• TASK:
Return, word for word, the lines of the listing below from the one with "theorem acts_gaspStep (s" through the one with "theorem acts_answered (s", and no other lines.

• THE DATA:
- - -

-- ==== Sys2Proof/Laws/ReplActs.lean ====
section
/-! SUPPORT. What each operation and each command of Repl.lean may touch: `acts_<name>` bounds the fields and the registers that
`<name>` can change (see Acts.lean). -/

namespace Sys2Proof.Machine

open Sys2Proof

theorem acts_replError (s : State) (unit : Nat) (code : Nat) (addr : Nat) :
    Acts 633825300356228216729211355606 237684563100656738694955270592 s (State.replError s unit code addr) := by
  unfold State.replError
  refine Acts.trans ?_ (acts_raise _ _) rfl rfl
  refine Acts.trans ?_ (acts_logErr _ _ _ _ _ _) rfl rfl
  exact Acts.refl _ _ _

theorem acts_replLeaves (s : State) (n : Nat) (r : Nat) (st : Nat) :
    Acts 633825300356228216799004574166 237684563100656800267606426048 s (State.replLeaves s n r st) := by
  unfold State.replLeaves
  extract_lets a1 a2 a3
  clear_value a1
  have ha2 : Acts 633825300356228216799004574166 237684563100656800267606426048 s a2 := by
    dsimp only [a2]
    refine Acts.trans ?_ (acts_setRepl _ _ _ _) rfl rfl
    exact Acts.refl _ _ _
  clear_value a2
  have ha3 : Acts 633825300356228216799004574166 237684563100656800267606426048 s a3 := by
    dsimp only [a3]
    refine Acts.ite (fun _ => ?_) (fun _ => ?_)
    · refine Acts.trans ?_ (acts_setFld _ _ _ _) rfl rfl
      with_reducible assumption
    · with_reducible assumption
  clear_value a3
  refine Acts.trans ?_ (acts_freeStaged _ _) rfl rfl
  refine Acts.trans ?_ (acts_setRstate _ _ _ _) rfl rfl
  with_reducible assumption

theorem acts_ctlMsg (s : State) (op : Nat) (node : Nat) (ledger : Nat) (term : Nat) (a : Nat) (b : Nat) (lastTerm : Nat) (reason : Nat) :
    Acts 633825300356228217141528216022 237684563100656738694955270592 s (State.ctlMsg s op node ledger term a b lastTerm reason) := by
  unfold State.ctlMsg
  extract_lets a1
  clear_value a1
  refine Acts.trans ?_ (acts_fabSend _ _) rfl rfl
  exact Acts.refl _ _ _

theorem acts_streamMsg (s : State) (n : Nat) (op : Nat) (node : Nat) (reason : Nat) :
    Acts 633825300356228217141528216022 237684563100656738694955270592 s (State.streamMsg s n op node reason) := by
  unfold State.streamMsg
  refine Acts.trans ?_ (acts_ctlMsg _ _ _ _ _ _ _ _ _) rfl rfl
  exact Acts.refl _ _ _

theorem acts_streamStale (s : State) (n : Nat) (k : Pkt) :
    Acts 633825300356228217141528216022 237684563100656738694955270592 s (State.streamStale s n k) := by
  unfold State.streamStale
  refine Acts.trans ?_ (acts_streamMsg _ _ _ _ _) rfl rfl
  exact Acts.refl _ _ _

theorem acts_promotionFails (s : State) (n : Nat) (err : Nat) :
    Acts 633825300356228216729211355606 237684563100656747491048292800 s (State.promotionFails s n err) := by
  unfold State.promotionFails
  refine Acts.trans ?_ (acts_setReplState _ _ _) rfl rfl
  refine Acts.trans ?_ (acts_logErr _ _ _ _ _ _) rfl rfl
  refine Acts.trans ?_ (acts_setFld _ _ _ _) rfl rfl
  exact Acts.refl _ _ _

theorem acts_higherTerm (s : State) (n : Nat) (term : Nat) :
    Acts 633825300356228216732432581078 237684563100656747491065725376 s (State.higherTerm s n term) := by
  unfold State.higherTerm
  split
  · refine Acts.trans ?_ (acts_setFld _ _ _ _) rfl rfl
    refine Acts.trans ?_ (acts_promotionFails _ _ _) rfl rfl
    exact Acts.refl _ _ _
  · refine Acts.trans ?_ (acts_setReplState _ _ _) rfl rfl
    refine Acts.trans ?_ (acts_fence _ _ _) rfl rfl
    refine Acts.trans ?_ (acts_setFld _ _ _ _) rfl rfl
    exact Acts.refl _ _ _
  · refine Acts.trans ?_ (acts_setReplState _ _ _) rfl rfl
    refine Acts.trans ?_ (acts_fence _ _ _) rfl rfl
    refine Acts.trans ?_ (acts_setFld _ _ _ _) rfl rfl
    exact Acts.refl _ _ _
  · refine Acts.trans ?_ (acts_setFld _ _ _ _) rfl rfl
    exact Acts.refl _ _ _

theorem acts_streamTerm (s : State) (n : Nat) (k : Pkt) (request : Bool) :
    Acts 633825300356228217144749441494 237684563100656747491065725376 s (State.streamTerm s n k request).2 := by
  unfold State.streamTerm
  extract_lets a1
  clear_value a1
  refine Acts.ite2 (fun _ => ?_) (fun _ => ?_)
  · dsimp only
    refine Acts.ite (fun _ => ?_) (fun _ => ?_)
    · refine Acts.trans ?_ (acts_streamStale _ _ _) rfl rfl
      exact Acts.refl _ _ _
    · exact Acts.refl _ _ _
  · refine Acts.ite2 (fun _ => ?_) (fun _ => ?_)
    · dsimp only
      refine Acts.trans ?_ (acts_higherTerm _ _ _) rfl rfl
      exact Acts.refl _ _ _
    · exact Acts.refl _ _ _
theorem acts_streamTerm_eq {s : State} {n : Nat} {k : Pkt} {request : Bool} {x} {t : State} (h : (State.streamTerm s n k request) = (x, t)) : Acts 633825300356228217144749441494 237684563100656747491065725376 s t := by
  have := acts_streamTerm s n k request; rw [h] at this; exact this

theorem acts_response (s : State) (k : Pkt) :
    Acts 633825300356228217144749441494 237684563100656747491065725376 s (State.response s k).1 := by
  unfold State.response
  split
  · exact Acts.refl _ _ _
  · extract_lets a1
    clear_value (ea1 : a1 = _)
    have ha1 : Acts 633825300356228217144749441494 237684563100656747491065725376 s a1.2 := by
      rw [ea1]
      clear ea1
      refine Acts.trans ?_ (acts_streamTerm _ _ _ _) rfl rfl
      exact Acts.refl _ _ _
    clear ea1
    with_reducible assumption
theorem acts_response_eq {s : State} {k : Pkt} {x} {t : State} (h : (State.response s k) = (t, x)) : Acts 633825300356228217144749441494 237684563100656747491065725376 s t := by
  have := acts_response s k; rw [h] at this; exact this

theorem acts_ackUpTo (s : State) (n : Nat) (r : Nat) (h : Nat) :
    Acts 1073741840 35184372088832 s (State.ackUpTo s n r h) := by
  unfold State.ackUpTo
  extract_lets a1 a2
  clear_value a1
  clear_value a2
  refine Acts.trans ?_ (acts_setStream _ _ _) rfl rfl
  refine Acts.trans ?_ (acts_setFld _ _ _ _) rfl rfl
  exact Acts.refl _ _ _

theorem acts_gaspEnd (s : State) (stream : Nat) :
    Acts 633825300356228217144883659222 237684563100656747491069919680 s (State.gaspEnd s stream) := by
  unfold State.gaspEnd
  extract_lets a1 a2 a3 a4 a5 a6 a7 a8 a9 a10 a11 a12
  clear_value a1
  clear_value a2
  clear_value a3
  clear_value a4
  clear_value a5
  have ha6 : Acts 633825300356228217144883659222 237684563100656747491069919680 s a6 := by
    dsimp only [a6]
    refine Acts.foldl (L2 := 633825300356228217144883659222) (R2 := 237684563100656747491069919680) _ ?_ (fun t13 x14 => ?_) rfl rfl
    · exact Acts.refl _ _ _
    · split
      · refine Acts.ite (fun _ => ?_) (fun _ => ?_)
        · refine Acts.trans ?_ (acts_replMsg _ _ _ _ _ _ _ _ _ _) rfl rfl
          exact Acts.refl _ _ _
        · exact Acts.refl _ _ _
      · exact Acts.refl _ _ _
  clear_value a6
  clear_value a7
  clear_value a8
  clear_value a9
  clear_value (ea10 : a10 = _)
  have ha10 : Acts 633825300356228217144883659222 237684563100656747491069919680 s a10.2 := by
    rw [ea10]
    clear ea10
    refine Acts.trans ?_ (acts_appendOk _ _ _ _ _) rfl rfl
    with_reducible assumption
  clear ea10
  clear_value (ea11 : a11 = _)
  have ha11 : Acts 633825300356228217144883659222 237684563100656747491069919680 s a11.1 := by
    rw [ea11]
    clear ea11
    refine Acts.trans ?_ (acts_regionPut _ _ _ _ _ _) rfl rfl
    with_reducible assumption
  clear ea11
  have ha12 : Acts 633825300356228217144883659222 237684563100656747491069919680 s a12 := by
    dsimp only [a12]
    refine Acts.ite (fun _ => ?_) (fun _ => ?_)
    · with_reducible assumption
    · refine Acts.ite (fun _ => ?_) (fun _ => ?_)
      · refine Acts.trans ?_ (acts_setFld _ _ _ _) rfl rfl
        with_reducible assumption
      · with_reducible assumption
  clear_value a12
  refine Acts.trans ?_ (acts_setReplState _ _ _) rfl rfl
  refine Acts.trans ?_ (acts_fence _ _ _) rfl rfl
  with_reducible assumption

theorem acts_gaspStep (s : State) (n : Nat) :
    Acts 633825300356228217213603135958 237684563100656747491069919680 s (State.gaspStep s n) := by
  unfold State.gaspStep
  extract_lets a1
  have ha1 : Acts 633825300356228217213603135958 237684563100656747491069919680 s a1 := by
    dsimp only [a1]
    refine Acts.trans ?_ (acts_replPump _ _) rfl rfl
    exact Acts.refl _ _ _
  clear_value a1
  refine Acts.ite (fun _ => ?_) (fun _ => ?_)
  · refine Acts.trans ?_ (acts_gaspEnd _ _) rfl rfl
    with_reducible assumption
  · with_reducible assumption

theorem acts_answered (s : State) (n : Nat) (r : Nat) (h : Nat) :
    Acts 68719476736 0 s (State.answered s n r h) := by
  unfold State.answered
  extract_lets a1 a2
  clear_value a1
  clear_value a2
  refine Acts.trans ?_ (acts_setRepl _ _ _ _) rfl rfl
  exact Acts.refl _ _ _

theorem acts_catchUp (s : State) (n : Nat) (r : Nat) (h : Nat) :
    Acts 633825300356228216799004574166 237684563100656765083234337216 s (State.catchUp s n r h) := by
  unfold State.catchUp
  extract_lets a1 a2
  clear_value a1
  have ha2 : Acts 633825300356228216799004574166 237684563100656765083234337216 s a2 := by
    dsimp only [a2]
    refine Acts.trans ?_ (acts_setRepl _ _ _ _) rfl rfl
    exact Acts.refl _ _ _
  clear_value a2
  refine Acts.trans ?_ (acts_freeStaged _ _) rfl rfl
  refine Acts.trans ?_ (acts_setRstate _ _ _ _) rfl rfl
  with_reducible assumption

theorem acts_replReturns (s : State) (n : Nat) (r : Nat) (h : Nat) :
    Acts 633825300356228216799004574166 237684563100656800267606426048 s (State.replReturns s n r h) := by
  unfold State.replReturns
  extract_lets a1
  have ha1 : Acts 633825300356228216799004574166 237684563100656800267606426048 s a1 := by
    dsimp only [a1]
    refine Acts.ite (fun _ => ?_) (fun _ => ?_)
    · refine Acts.trans ?_ (acts_logErr _ _ _ _ _ _) rfl rfl
      exact Acts.refl _ _ _
    · exact Acts.refl _ _ _
  clear_value a1
  refine Acts.trans ?_ (acts_catchUp _ _ _ _) rfl rfl
  refine Acts.trans ?_ (acts_ackUpTo _ _ _ _) rfl rfl
  with_reducible assumption

theorem acts_execAck (s : State) :
    ActsR 633825300356228217213603135958 237684563100656800267628052928 s (execAck s) := by
  unfold execAck
  refine ActsR.next ?_
  split
  · exact Acts.refl _ _ _
  · split
    · extract_lets a1 a2 a3 a4 a5
      clear_value a1
      clear_value a2
      have ha3 : Acts 633825300356228217213603135958 237684563100656800267628052928 s a3 := by
        dsimp only [a3]
        refine Acts.trans ?_ (acts_count _ _ _ _ _) rfl rfl
        refine Acts.trans ?_ (acts_response_eq (by assumption)) rfl rfl
        refine Acts.trans ?_ (acts_takePkt_eq (by assumption)) rfl rfl
        exact Acts.refl _ _ _
      clear_value a3
      have ha4 : Acts 633825300356228217213603135958 237684563100656800267628052928 s a4 := by
        dsimp only [a4]
        refine Acts.trans ?_ (acts_answered _ _ _ _) rfl rfl
        with_reducible assumption
      clear_value a4
      have ha5 : Acts 633825300356228217213603135958 237684563100656800267628052928 s a5 := by
        dsimp only [a5]
        refine Acts.ite (fun _ => ?_) (fun _ => ?_)
        · refine Acts.trans ?_ (acts_ackUpTo _ _ _ _) rfl rfl
          with_reducible assumption
        · with_reducible assumption
      clear_value a5
      refine Acts.ite (fun _ => ?_) (fun _ => ?_)
      · with_reducible assumption
      · refine Acts.ite (fun _ => ?_) (fun _ => ?_)
        · refine Acts.trans ?_ (acts_replLeaves _ _ _ _) rfl rfl
          refine Acts.trans ?_ (acts_replError _ _ _ _) rfl rfl
          with_reducible assumption
        · refine Acts.ite (fun _ => ?_) (fun _ => ?_)
          · refine Acts.trans ?_ (acts_replReturns _ _ _ _) rfl rfl
            with_reducible assumption
          · refine Acts.trans ?_ (acts_gaspStep _ _) rfl rfl
            with_reducible assumption
    · refine Acts.trans ?_ (acts_response_eq (by assumption)) rfl rfl
      refine Acts.trans ?_ (acts_takePkt_eq (by assumption)) rfl rfl
      exact Acts.refl _ _ _

theorem acts_membersWritten (s : State) (n : Nat) (old : W) :
    Acts 633825300356228216799004574166 237684563100656800267606426048 s (State.membersWritten s n old) := by
  unfold State.membersWritten
  refine Acts.foldl (L2 := 633825300356228216799004574166) (R2 := 237684563100656800267606426048) _ ?_ (fun t1 x2 => ?_) rfl rfl
  · exact Acts.refl _ _ _
  · extract_lets a3 a4
    clear_value a3
    clear_value a4
    refine Acts.ite (fun _ => ?_) (fun _ => ?_)
    · refine Acts.trans ?_ (acts_setRstate _ _ _ _) rfl rfl
      refine Acts.trans ?_ (acts_setRepl _ _ _ _) rfl rfl
      exact Acts.refl _ _ _
    · refine Acts.ite (fun _ => ?_) (fun _ => ?_)
      · refine Acts.trans ?_ (acts_replLeaves _ _ _ _) rfl rfl
        exact Acts.refl _ _ _
      · exact Acts.refl _ _ _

- - -

• EXERCISE RESPONSE:
theorem acts_gaspStep (s : State) (n : Nat) :
    Acts 633825300356228217213603135958 237684563100656747491069919680 s (State.gaspStep s n) := by
  unfold State.gaspStep
  extract_lets a1
  have ha1 : Acts 633825300356228217213603135958 237684563100656747491069919680 s a1 := by
    dsimp only [a1]
    refine Acts.trans ?_ (acts_replPump _ _) rfl rfl
    exact Acts.refl _ _ _
  clear_value a1
  refine Acts.ite (fun _ => ?_) (fun _ => ?_)
  · refine Acts.trans ?_ (acts_gaspEnd _ _) rfl rfl
    with_reducible assumption
  · with_reducible assumption

theorem acts_answered (s : State) (n : Nat) (r : Nat) (h : Nat) :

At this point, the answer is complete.